3.4. The association of BANCR with other clinicopathological parameters
Other prognostic parameters were also assessed, and obvious correlations between increased BANCR expression and advanced lymph node metastasis (OR=2.03, 95% CI=1.08-3.83, P<0.05) (Figure 4), distant metastasis of tumor cells (OR=3.08, 95% CI: 1.92-4.96, P<0.001) (Figure 5A), advanced invasion depth (OR=1.54, 95% CI: 1.06-2.24, P=0.02) (Figure 5B), worse histological grade (OR=1.54, 95% CI: 1.00-2.383, P=0.05) (Figure 5C), larger tumor size (OR=1.63, 95% CI: 1.09-2.46, P=0.02) (Figure 6) and more local tumor nodes (multiple / single) (OR=1.78, 95% CI: 1.12-2.83, P=0.01) were found. However, no associations were found for smoking status (smoker vs. nonsmoker) (OR=1.01, 95% CI: 0.65-1.56, P=0.98), age (old vs. young) (OR=0.88, 95% CI: 0.71-1.09, P=0.236) and sex (female vs. male) (OR=0.91, 95% CI: 0.72-1.16, P=0.469) (Table 4).
3.5. Publication bias and sensitivity analysis
Sensitivity analysis was performed to assess the OS outcome stability among the included studies. We found that removing each study successively did not influence the overall results significantly (The overall HR value of the sensitivity analysis is: HR=0.47, 95%CI: 0.18-0.77. The detail HR value with removing each study successively could be seen in Figure 7, and no HR value exceeds the confidence interval of the combining result (95%CI: 0.18-0.77)), indicating that the results of each publication were almost consistent with the combined results, in other words, the merged results have high robustness and reliability (Figure 7). Potential publication bias was estimated by Begg’s test.
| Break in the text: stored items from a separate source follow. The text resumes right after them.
/-! ### The scan of stored words (R183 step 4, R184) -/

section
variable {α β ε : Type} {rd : Nat → State → α × State} {check : α → Except ε β} {s : State} {f : Nat → α}

/-- A read of a range whose first `n` words are stored begins with those words. -/
theorem readFrom_storedPrefix (n len : Nat) : ∀ i, (∀ j, i ≤ j → j < i + n → rd j s = (f j, s)) →
    (readFrom rd i (n + len) s).1 = (List.range' i n).map f ++ (readFrom rd (i + n) len s).1 := by
  induction n with
  | zero => intro i _; simp
  | succ n ih =>
    intro i h
    have hfirst := h i le_rfl (by omega)
    have hrest := ih (i + 1) fun j hlo hhi => h j (by omega) (by omega)
    rw [Nat.add_right_comm, readFrom, hfirst, hrest, List.range'_succ, List.map_cons, List.cons_append,
      show i + 1 + n = i + (n + 1) by omega]

/-- R184: the scan stops at the lowest rejected word, whatever follows it. -/
theorem checkEach_of_lowestRejected {n len : Nat} {e : ε} (hn : n < len)
    (hread : ∀ j, j ≤ n → rd j s = (f j, s)) (hpass : ∀ j, j < n → ∃ b, check (f j) = .ok b)
    (hreject : check (f n) = .error e) :
    checkEach check 0 (readFrom rd 0 len s).1 = .error (n, e) := by
  obtain ⟨rest, rfl⟩ := Nat.exists_eq_add_of_lt hn
  have hsplit := readFrom_storedPrefix (rd := rd) (f := f) n (rest + 1) 0
    fun j _ hj => hread j (by omega)
  rw [Nat.zero_add, readFrom, hread n le_rfl] at hsplit
  refine checkEach_error.2 ⟨_, _, _, hsplit, fun x hx => ?_, hreject, by simp⟩
  obtain ⟨j, hj, rfl⟩ := List.mem_map.mp hx
  exact hpass j (by simpa using hj)

/-- The scan of stored words that all pass. -/
theorem checkEach_of_allPass {g : Nat → β} {len : Nat} (hread : ∀ j, j < len → rd j s = (f j, s))
    (hpass : ∀ j, j < len → check (f j) = .ok (g j)) :
    checkEach check 0 (readFrom rd 0 len s).1 = .ok ((List.range len).map g) := by
  rw [readFrom_stored f len 0 fun j _ hj => hread j (by omega), ← List.range_eq_range', checkEach_ok,
    List.forall₂_map_left_iff, List.forall₂_map_right_iff, List.forall₂_same]
  exact fun j hj => hpass j (List.mem_range.mp hj)

end

/-! ### The end of the scan (R185, R186) -/

section
variable {α β : Type} {rd : Nat → State → α × State} {check : α → Except (Word64 × Word64) β} {s : State}
  {f : Nat → α} {len : Nat}

theorem finishElements_of_allPass {g : Nat → β} (k : ErrKind) (scramble : State → State)
    (write : List β → State → State) (hread : ∀ j, j < len → rd j s = (f j, s))
    (hpass : ∀ j, j < len → check (f j) = .ok (g j)) :
    finishElements k (checkEach check 0 (readFrom rd 0 len s).1) scramble write (readFrom rd 0 len s).2 =
      completeOk (write ((List.range len).map g) s) := by
  have hstate : (readFrom rd 0 len s).2 = s := by
    rw [readFrom_stored f len 0 fun j _ hj => hread j (by omega)]
  rw [checkEach_of_allPass hread hpass, hstate]
  rfl

theorem finishElements_of_lowestRejected {n : Nat} {e : Word64 × Word64} (k : ErrKind)
    (scramble : State → State) (write : List β → State → State) (hn : n < len)
    (hread : ∀ j, j ≤ n → rd j s = (f j, s)) (hpass : ∀ j, j < n → ∃ b, check (f j) = .ok b)
    (hreject : check (f n) = .error e) :
    finishElements k (checkEach check 0 (readFrom rd 0 len s).1) scramble write (readFrom rd 0 len s).2 =
      raiseError k n e.1 e.2 (scramble (readFrom rd 0 len s).2) := by
  rw [checkEach_of_lowestRejected hn hread hpass hreject]
  rfl

end

theorem completedWith_completeOk (s : State) : CompletedWith (completeOk s) .noError 0 0 0 :=
  ⟨rfl, rfl, rfl, rfl, rfl, rfl⟩

theorem completedWith_raiseError (k : ErrKind) (n : Nat) (expected actual : Word64) (s : State) :
    CompletedWith (raiseError k n expected actual s) k (BitVec.ofNat 32 n) expected actual :=
  ⟨rfl, rfl, rfl, rfl, rfl, rfl⟩

/-! ### One element (R129, R131, R160) -/

theorem quantizeElement_of_code {p : Profile} {w : Word64} {k : Word} (h : qmap p w = .code k) :
    quantizeElement p w = .ok k := by simp [quantizeElement, h]

theorem quantizeElement_of_ood {p : Profile} {w b : Word64} (h : qmap p w = .ood b) :
    quantizeElement p w = .error (b, w) := by simp [quantizeElement, h]

theorem codeElement_of_le {p : Profile} {c : Word} (h : c.toNat ≤ p.maxCode) : codeElement p c = .ok c :=
  if_neg (not_lt.mpr h)

theorem codeElement_of_gt {p : Profile} {c : Word} (h : p.maxCode < c.toNat) :
    codeElement p c = .error (BitVec.ofNat 64 p.maxCode, zext64 c) := if_pos h
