-- ==== Sys2Proof/Config.lean ====
section
/-! DEFINITION. The implementation parameters of 00_scope.md R6 that no functional rule reads, as constants without a
body (nothing can see their values), the free values, and the two numbers of the reference configuration that
`State.reset` needs. -/

namespace Sys2Proof.Config

/-- The open value behind `RATE_RESET` (R6, R26, D5). Free; log 4. -/
opaque rateResetRaw : Nat

/-- `RATE_RESET`: some value in 1 to 100, which one is open (R6, R26, D5; log 4). -/
def rateReset : BitVec 7 := BitVec.ofNat 7 (rateResetRaw % 100 + 1)

/-- The open value behind `P100_US` (R6, D7). Free; log 5. -/
opaque p100Raw : Nat

/-- `P100_US`: the tick period in microseconds at `rate = 100`, an open positive integer (R6, D7; log 5). -/
def p100Us : Nat := p100Raw + 1

/-- `T_XFER_US` (R6): open, timing only; log 5. A whole number of microseconds: DESIGN CHOICE, the spec gives it no type;
log 24. -/
opaque tXferUs : Nat

/-- `T_BOOK_US` (R6): open, timing only; log 5. A whole number of microseconds: DESIGN CHOICE, the spec gives it no type;
log 24. -/
opaque tBookUs : Nat

/-- `BUS_BITORDER` (R6, D20): opaque, passed through by BEGIN; log 5. -/
opaque busBitOrder : Nat

/-- `BUS_CPOL` (R6, D20): opaque, passed through by BEGIN; log 5. -/
opaque busCpol : Nat

/-- `BUS_CLKDIV` (R6, D20): opaque, passed through by BEGIN; log 5. -/
opaque busClkDiv : Nat

/-- The value CONSTRUCT leaves in `position` ("position <- unspecified", R120, D4): free, a new one for each value of
the counter `freeCtr` of State; log 3. -/
opaque freePosition : Nat → Nat

/-- `IDXW` in the reference configuration of the command words and the test vectors (R6, R69, D1; log 1). -/
def referenceIdxw : Nat := 16

/-- `COUNT` in `State.reset`: the construction argument of the source's own scenario (S1). DESIGN CHOICE, log 2. -/
def resetCount : Nat := 3

end Sys2Proof.Config
end

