-- ==== Sys2Proof/Machine/Ops.lean ====
section
/-! DEFINITION. The named operations over memory, registers and the platform services: the pseudocode primitives of
00_scope.md R13, the completion of a command (R74), the waiting of a command at a port in use (R68), and the taking of
the tick interrupt with the return from it (R132 to R136). -/

namespace Sys2Proof.Machine

/-- The word at an index: a listed one, or black, the reset contents (R29, R40). -/
def Memory.read : Memory → Nat → Word
  | [], _ => black
  | (a, w) :: m, i => if a = i then w else Memory.read m i

/-- Put a word in front, unless it is what the unlisted index reads as. -/
def Memory.cons (i : Nat) (v : Word) (m : Memory) : Memory :=
  if v = black then m else (i, v) :: m

/-- `buf[i] <- v` (R40), keeping the canonical form. -/
def Memory.write : Memory → Nat → Word → Memory
  | [], i, v => Memory.cons i v []
  | (a, w) :: m, i, v =>
    if a < i then (a, w) :: Memory.write m i v
    else if a = i then Memory.cons i v m
    else Memory.cons i v ((a, w) :: m)

/-- The canonical form from index `lo` on: indices strictly rising, none below `lo`, no black word listed. -/
def Memory.wfFrom : Nat → Memory → Bool
  | _, [] => true
  | lo, (a, w) :: m => decide (lo ≤ a) && (w != black) && Memory.wfFrom (a + 1) m

/-- The canonical form of the Pixel Store (log 12). -/
def Memory.wf (m : Memory) : Bool := Memory.wfFrom 0 m

/-- `MemRead(i, 2)` (R13, R40): no value outside `0 .. COUNT-1`. -/
def memRead (s : State) (i : Nat) : Option Word :=
  if i < s.count then some (Memory.read s.buf i) else none

/-- `MemWrite(i, 2, v)` (R13, R40): a fault outside `0 .. COUNT-1` (log 13). -/
def memWrite (s : State) (i : Nat) (v : Word) : Host.Outcome State Fault Refusal :=
  if i < s.count then .next { s with buf := Memory.write s.buf i v } else .fault .noSuchPixel

/-- `BusXfer(b)` (R13): append to the bus trace. -/
def busXfer (s : State) (b : Byte) : State := { s with bus := s.bus ++ [b] }

/-- A word onto the bus: high byte, then low byte (R65). -/
def busXferWord (s : State) (w : Word) : State := busXfer (busXfer s (highByte w)) (lowByte w)

/-- `BusConfigure(o, c, d)` (R13). -/
def busConfigure (s : State) (o c d : Nat) : State := { s with plat := s.plat ++ [.cfg o c d] }

/-- `TickSetPeriod(us)` (R13). -/
def tickSetPeriod (s : State) (us : Nat) : State := { s with plat := s.plat ++ [.period us] }

/-- `TickStart()` (R13): the event; BEGIN sets `started` itself (R122). -/
def tickStart (s : State) : State := { s with plat := s.plat ++ [.start] }

/-- `started <- 1` (R27, R122). -/
def setStarted (s : State) : State := { s with started := true }

/-- `rate <- p` (R26, R126). -/
def setRate (s : State) (p : BitVec 7) : State := { s with rate := p }

/-- `position <- v` (R22). -/
def setPosition (s : State) (v : Nat) : State := { s with position := v }

/-- `fg <- v` (R31). -/
def setFg (s : State) (v : Fg) : State := { s with fg := v }

/-- A command completes: the `done` event, with the value PIXCOUNT returns (R74). -/
def complete (s : State) (r : Response) : State := { s with resp := s.resp ++ [r] }

/-- A command is issued only when `fg = Ready` (R9, R68, D26). At a port in use it waits: nothing changes (log 9). -/
def whenReady (s : State) (issue : Host.Outcome State Fault Refusal) : Host.Outcome State Fault Refusal :=
  match s.fg with
  | .ready => issue
  | .waitGate _ _ => .next s
  | .granted _ _ => .next s

/-- The end of the callback: nothing is restored, the foreground goes on where it was (R136). -/
def returnFromTick (s : State) : Host.Outcome State Fault Refusal := .next s

/-- Taking the one interrupt, the tick (R132 to R135): delivered exactly when `started = 1`; the entry saves nothing
and changes nothing, and control goes to the one registered callback. A strobe before the tick source is started is
not delivered: no step, the state unchanged (R27, V-TK10; log 8). -/
def takeTick (s : State) (callback : State → Host.Outcome State Fault Refusal) :
    Host.Outcome State Fault Refusal :=
  match s.started with
  | true => callback s
  | false => .next s

end Sys2Proof.Machine
end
As shown in Figure 8, slight publication bias was revealed among the included studies for OS (Pr > |z| =0.245), TNM stage (Pr > |z| =0. 477), LNM (Pr > |z| =0. 493), DM (Pr > |z| =0. 042), histological grade (Pr > |z| = 0.245) and tumor size (Pr > |z| =0.497). Consequently, there was no significant publication bias in this meta-analysis.